Saleh was killed two days after he publicly broke off ties with the Houthis, amid intense street battles between the rival factions that led to the killing of dozens of people.

In a televised statement on Saturday, the former president expressed his openness to talks with a Saudi-led coalition fighting the Houthi rebels, in what the fighters called "a coup" against their fragile alliance.

Earlier on Monday, a Sanaa-based activist said that the Houthis had gained control of most of Sanaa from Saleh's forces.

"Only small pockets remain," Hussain Albukhaiti, who has close ties to the Iranian-backed Houthis, added.

Albukhaiti said that fighters had secured key areas south of the capital, including the "very strategic" al-Mesbahi residential area, which is approximately 200 metres from Saleh's home.

'Shock and awe'

A dominant figure in Yemen, Saleh, 75, ruled the country for more than three decades before being deposed in 2012. He remained, however, a key player in the years that followed and played a pivotal role in the country's ongoing conflict.

The Houthis, who are believed to be backed by Iran, stormed Sanaa in September 2014. They seized control of the city and eventually led President Abd-Rabbu Mansour Hadi, who succeeded Saleh in 2012, to flee to Saudi Arabia.

In March 2015, a Saudi-led coalition intervened to reinstate Hadi's government. Three months later, following Saudi-led coalition air raids on his home in Sanaa, Saleh officially announced for the first time the establishment of his alliance with the Houthis.
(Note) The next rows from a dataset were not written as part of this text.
-- ==== Sys2Proof/Certificates/Slice0/Obligations.lean ====
section
/-! DEFINITION. The statements for the provers. Each says what a command or the machine does by the numbered rules of the specification. -/

open Sys2Proof Sys2Proof.Machine

namespace Sys2Proof.Claims
open Sys2Proof.Machine

/-- The commands that may be staged, with their opcodes (R464 to R473). -/
def stageables (k : Packet) : List (Nat × Instr) :=
  [(0x0301, .planSet k), (0x0302, .modeSet k), (0x0303, .portSafety k), (0x0304, .delaySet k), (0x0305, .emitterSet k),
   (0x0306, .emitterDelete k), (0x0401, .zoneSet k), (0x0402, .zoneDelete k), (0x0403, .pinSet k), (0x0408, .ladleSet k),
   (0x040A, .streamRoute k), (0x0501, .rxcalSet k), (0x0601, .clockSet k), (0x0602, .tiuSet k), (0x0607, .servoSet k),
   (0x0A01, .triggerSet k), (0x0A02, .triggerDelete k)]

/-- The zones that PLACE_QUERY knows, in order: those committed, and those that still drain (R359, R465). -/
def knownZones (s : State) : List Nat :=
  sortNat (s.settings.zones ++ ((s.zones.map (·.id)).filter fun z => !(s.settings.zones.contains z)))

/-- Bytes of the images that the zones name (R465). -/
def namedImageBytes (s : State) : Nat :=
  ((s.images.filter fun x => ((s.settings.zones.map fun z => s.settings.zone z 0x1705).filter (· ≠ 0)).contains x.id).map fun x => x.bytes.length).sum

/-- Engines held in reserve, in order (R374). -/
def reserveEngines (s : State) : List EngIx :=
  (List.finRange 32).filter fun n => fld s.engines[n].stat 0 3 == 0 && !(s.boot.retired.engines.getLsbD n.val)

/-- Engines in service, in order (R374). -/
def enginesInService (s : State) : List EngIx := (List.finRange 32).filter fun n => s.engOk n.val

/-- The engines, the highest in service, that leave it when a reserve of `want` engines is asked for (R374). -/
def enginesOut (s : State) (want : Nat) : List EngIx :=
  (enginesInService s).drop ((enginesInService s).length - (want - (reserveEngines s).length))

/-- The free engines that stay in service beside those that leave (R374). -/
def engineRoom (s : State) (out : List EngIx) : List EngIx :=
  (enginesInService s).filter fun n => !(out.contains n) && !(s.ladle.place.holds (.engine n)) && !(s.pinned (.engine n)) &&
    !(s.ladle.migrations.any fun m => m.target == .engine n)
/-- The commands that pass to the Rind's mailbox, with their opcodes (R468). -/
def rindCommands (k : Packet) : List (Nat × Instr) :=
  [(0x0701, .thermalSet k), (0x0702, .scheduleSet k), (0x0703, .frontEndSet k), (0x0704, .rindIdentify k), (0x0705, .rindQuery k),
   (0x0706, .sealSet k), (0x0707, .sealBreak k), (0x0708, .auditRead k), (0x0709, .auditAck k), (0x070A, .rindFwLoad k),
   (0x070B, .calBegin k), (0x070C, .calZero k), (0x070D, .calFull k), (0x070E, .calApply k), (0x070F, .calCancel k), (0x0710, .axc0Urgent k)]

/-- A command that a powered Rind, not halted, with a free request slot, executes at once (R255, R265). -/
structure Served (i : SessIx) (op : Nat) (k : Packet) (p : Parsed) (s : State) : Prop where
  accepted : Accepted i op k p s
  free : s.rind.request = none
  powered : s.rind.powered = true
  notHalted : s.rind.halted = false

/-- The Rind takes a change of its legally relevant parameters: not SEALED, and room in the trail (R268, R275). -/
def MayChange (s : State) : Prop := s.rind.sealSt ≠ .sealed ∧ s.rind.unexported < 4096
Speaking from Sanaa, Hakim al-Masmari, editor-in-chief of the Yemen Post, described Saleh as "probably the most powerful person" in Yemen and said the reports of his death had left the country "in shock and awe".

"You cannot say this is the end of his political movement, but it’s a very big blow," he said. "But this is far from over - Saleh was an icon in Yemen for millions, and so his death will not go slowly or unanswered."

The tactical alliance between Saleh and the Houthis had often appeared fragile, with both groups suspicious of each other's ultimate motives and sharing little ideological ground.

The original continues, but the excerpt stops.